#### TASK INPUT ####

theorem execCollectorSend_upd (stack : Nat) (chan : Nat) (bank : Nat) (s : State) : UpdR [.outbox, .freeCtr, .regIrq, .regErr, .regLdg,
    .regBku, .regMcs, .regFlt, .ldgSeq, .ldgLost, .dram, .dramChk, .chans, .units, .flights, .snoop, .biWait, .ceWins, .servedBytes] s
    (execCollectorSend stack chan bank s) := by
  unfold execCollectorSend
  repeat' first
    | intro _
    | with_reducible assumption
    | with_reducible exact Upd.refl _
    | ((with_reducible apply UpdS.snd); with_reducible assumption)
    | (extract_lets -underBinder +onlyGivenNames x; (with_reducible refine UpdR.cut x ?_ ?_); rotate_left; (clear_value x; revert x; intro _ _); rotate_right; subst x)
    | (extract_lets -underBinder +onlyGivenNames x; (with_reducible refine Upd.cut x ?_ ?_); rotate_left; (clear_value x; revert x; intro _ _); rotate_right; subst x)
    | (extract_lets -underBinder +onlyGivenNames x; (with_reducible refine UpdR.cutSnd x ?_ ?_); rotate_left; (clear_value x; revert x; intro _ _); rotate_right; subst x)
    | (extract_lets -underBinder +onlyGivenNames x; (with_reducible refine Upd.cutSnd x ?_ ?_); rotate_left; (clear_value x; revert x; intro _ _); rotate_right; subst x)
    | (extract_lets -underBinder +onlyGivenNames x; clear_value x; revert x; intro _)
    | with_reducible apply Upd.ite <;> intro _
    | with_reducible apply UpdR.ite <;> intro _
    | with_reducible apply UpdS.ite <;> intro _
    | with_reducible apply UpdR.next
    | ((with_reducible apply Upd.go (putSeq_upd _ _ _ _)); rotate_left; exact rfl)
    | ((with_reducible apply Upd.goS (runItems_upd _ _ _ _)); rotate_left; exact rfl)
    | ((with_reducible apply UpdS.go (runItems_upd _ _ _ _)); rotate_left; exact rfl)
    | ((with_reducible apply Upd.go (sendFromUnit_upd _ _ _)); rotate_left; exact rfl)
    | with_reducible apply UpdS.mk
    | ((with_reducible apply UpdS.of_eq); with_reducible assumption)
    | split

theorem execRecordWrite_upd (core : Nat) (ctx : Nat) (k : Nat) (chan : Nat) (bank : Nat) (s : State) : UpdR [.outbox, .regIrq, .regErr,
    .regSpd, .regBkc, .regFlt, .ctxs, .runs, .engines, .spads, .spad, .spadChk, .flights, .ceWins] s (execRecordWrite core ctx k chan bank
    s) := by
  unfold execRecordWrite
  repeat' first
    | intro _
    | with_reducible assumption
    | with_reducible exact Upd.refl _
    | (extract_lets -underBinder +onlyGivenNames x; (with_reducible refine UpdR.cut x ?_ ?_); rotate_left; (clear_value x; revert x; intro _ _); rotate_right; subst x)
    | (extract_lets -underBinder +onlyGivenNames x; (with_reducible refine Upd.cut x ?_ ?_); rotate_left; (clear_value x; revert x; intro _ _); rotate_right; subst x)
    | (extract_lets -underBinder +onlyGivenNames x; clear_value x; revert x; intro _)
    | with_reducible apply UpdR.next
    | ((with_reducible apply Upd.go (count_upd _ _ _ _)); rotate_left; exact rfl)
    | ((with_reducible apply Upd.go (writeSp_upd _ _ _ _ _)); rotate_left; exact rfl)
    | ((with_reducible apply Upd.go (settleFlights_upd _)); rotate_left; exact rfl)
    | ((with_reducible apply Upd.go (mapFlight_upd _ _ _ _ _)); rotate_left; exact rfl)
    | split

end Sys2Proof.Machine
end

####

_ACTIVITY_: The full listing must come back exactly as given.

_SOLUTION_:
theorem execCollectorSend_upd (stack : Nat) (chan : Nat) (bank : Nat) (s : State) : UpdR [.outbox, .freeCtr, .regIrq, .regErr, .regLdg,
    .regBku, .regMcs, .regFlt, .ldgSeq, .ldgLost, .dram, .dramChk, .chans, .units, .flights, .snoop, .biWait, .ceWins, .servedBytes] s
    (execCollectorSend stack chan bank s) := by
  unfold execCollectorSend
  repeat' first
    | intro _
    | with_reducible assumption
    | with_reducible exact Upd.refl _
    | ((with_reducible apply UpdS.snd); with_reducible assumption)
    | (extract_lets -underBinder +onlyGivenNames x; (with_reducible refine UpdR.cut x ?_ ?_); rotate_left; (clear_value x; revert x; intro _ _); rotate_right; subst x)
    | (extract_lets -underBinder +onlyGivenNames x; (with_reducible refine Upd.cut x ?_ ?_); rotate_left; (clear_value x; revert x; intro _ _); rotate_right; subst x)
    | (extract_lets -underBinder +onlyGivenNames x; (with_reducible refine UpdR.cutSnd x ?_ ?_); rotate_left; (clear_value x; revert x; intro _ _); rotate_right; subst x)
    | (extract_lets -underBinder +onlyGivenNames x; (with_reducible refine Upd.cutSnd x ?_ ?_); rotate_left; (clear_value x; revert x; intro _ _); rotate_right; subst x)
    | (extract_lets -underBinder +onlyGivenNames x; clear_value x; revert x; intro _)
    | with_reducible apply Upd.ite <;> intro _
    | with_reducible apply UpdR.ite <;> intro _
    | with_reducible apply UpdS.ite <;> intro _
    | with_reducible apply UpdR.next
    | ((with_reducible apply Upd.go (putSeq_upd _ _ _ _)); rotate_left; exact rfl)
    | ((with_reducible apply Upd.goS (runItems_upd _ _ _ _)); rotate_left; exact rfl)
    | ((with_reducible apply UpdS.go (runItems_upd _ _ _ _)); rotate_left; exact rfl)
    | ((with_reducible apply Upd.go (sendFromUnit_upd _ _ _)); rotate_left; exact rfl)
    | with_reducible apply UpdS.mk
    | ((with_reducible apply UpdS.of_eq); with_reducible assumption)
    | split

theorem execRecordWrite_upd (core : Nat) (ctx : Nat) (k : Nat) (chan : Nat) (bank : Nat) (s : State) : UpdR [.outbox, .regIrq, .regErr,
    .regSpd, .regBkc, .regFlt, .ctxs, .runs, .engines, .spads, .spad, .spadChk, .flights, .ceWins] s (execRecordWrite core ctx k chan bank
    s) := by
  unfold execRecordWrite
  repeat' first
    | intro _
    | with_reducible assumption
    | with_reducible exact Upd.refl _
    | (extract_lets -underBinder +onlyGivenNames x; (with_reducible refine UpdR.cut x ?_ ?_); rotate_left; (clear_value x; revert x; intro _ _); rotate_right; subst x)
    | (extract_lets -underBinder +onlyGivenNames x; (with_reducible refine Upd.cut x ?_ ?_); rotate_left; (clear_value x; revert x; intro _ _); rotate_right; subst x)
    | (extract_lets -underBinder +onlyGivenNames x; clear_value x; revert x; intro _)
    | with_reducible apply UpdR.next
    | ((with_reducible apply Upd.go (count_upd _ _ _ _)); rotate_left; exact rfl)
    | ((with_reducible apply Upd.go (writeSp_upd _ _ _ _ _)); rotate_left; exact rfl)
    | ((with_reducible apply Upd.go (settleFlights_upd _)); rotate_left; exact rfl)
    | ((with_reducible apply Upd.go (mapFlight_upd _ _ _ _ _)); rotate_left; exact rfl)
    | split

end Sys2Proof.Machine
end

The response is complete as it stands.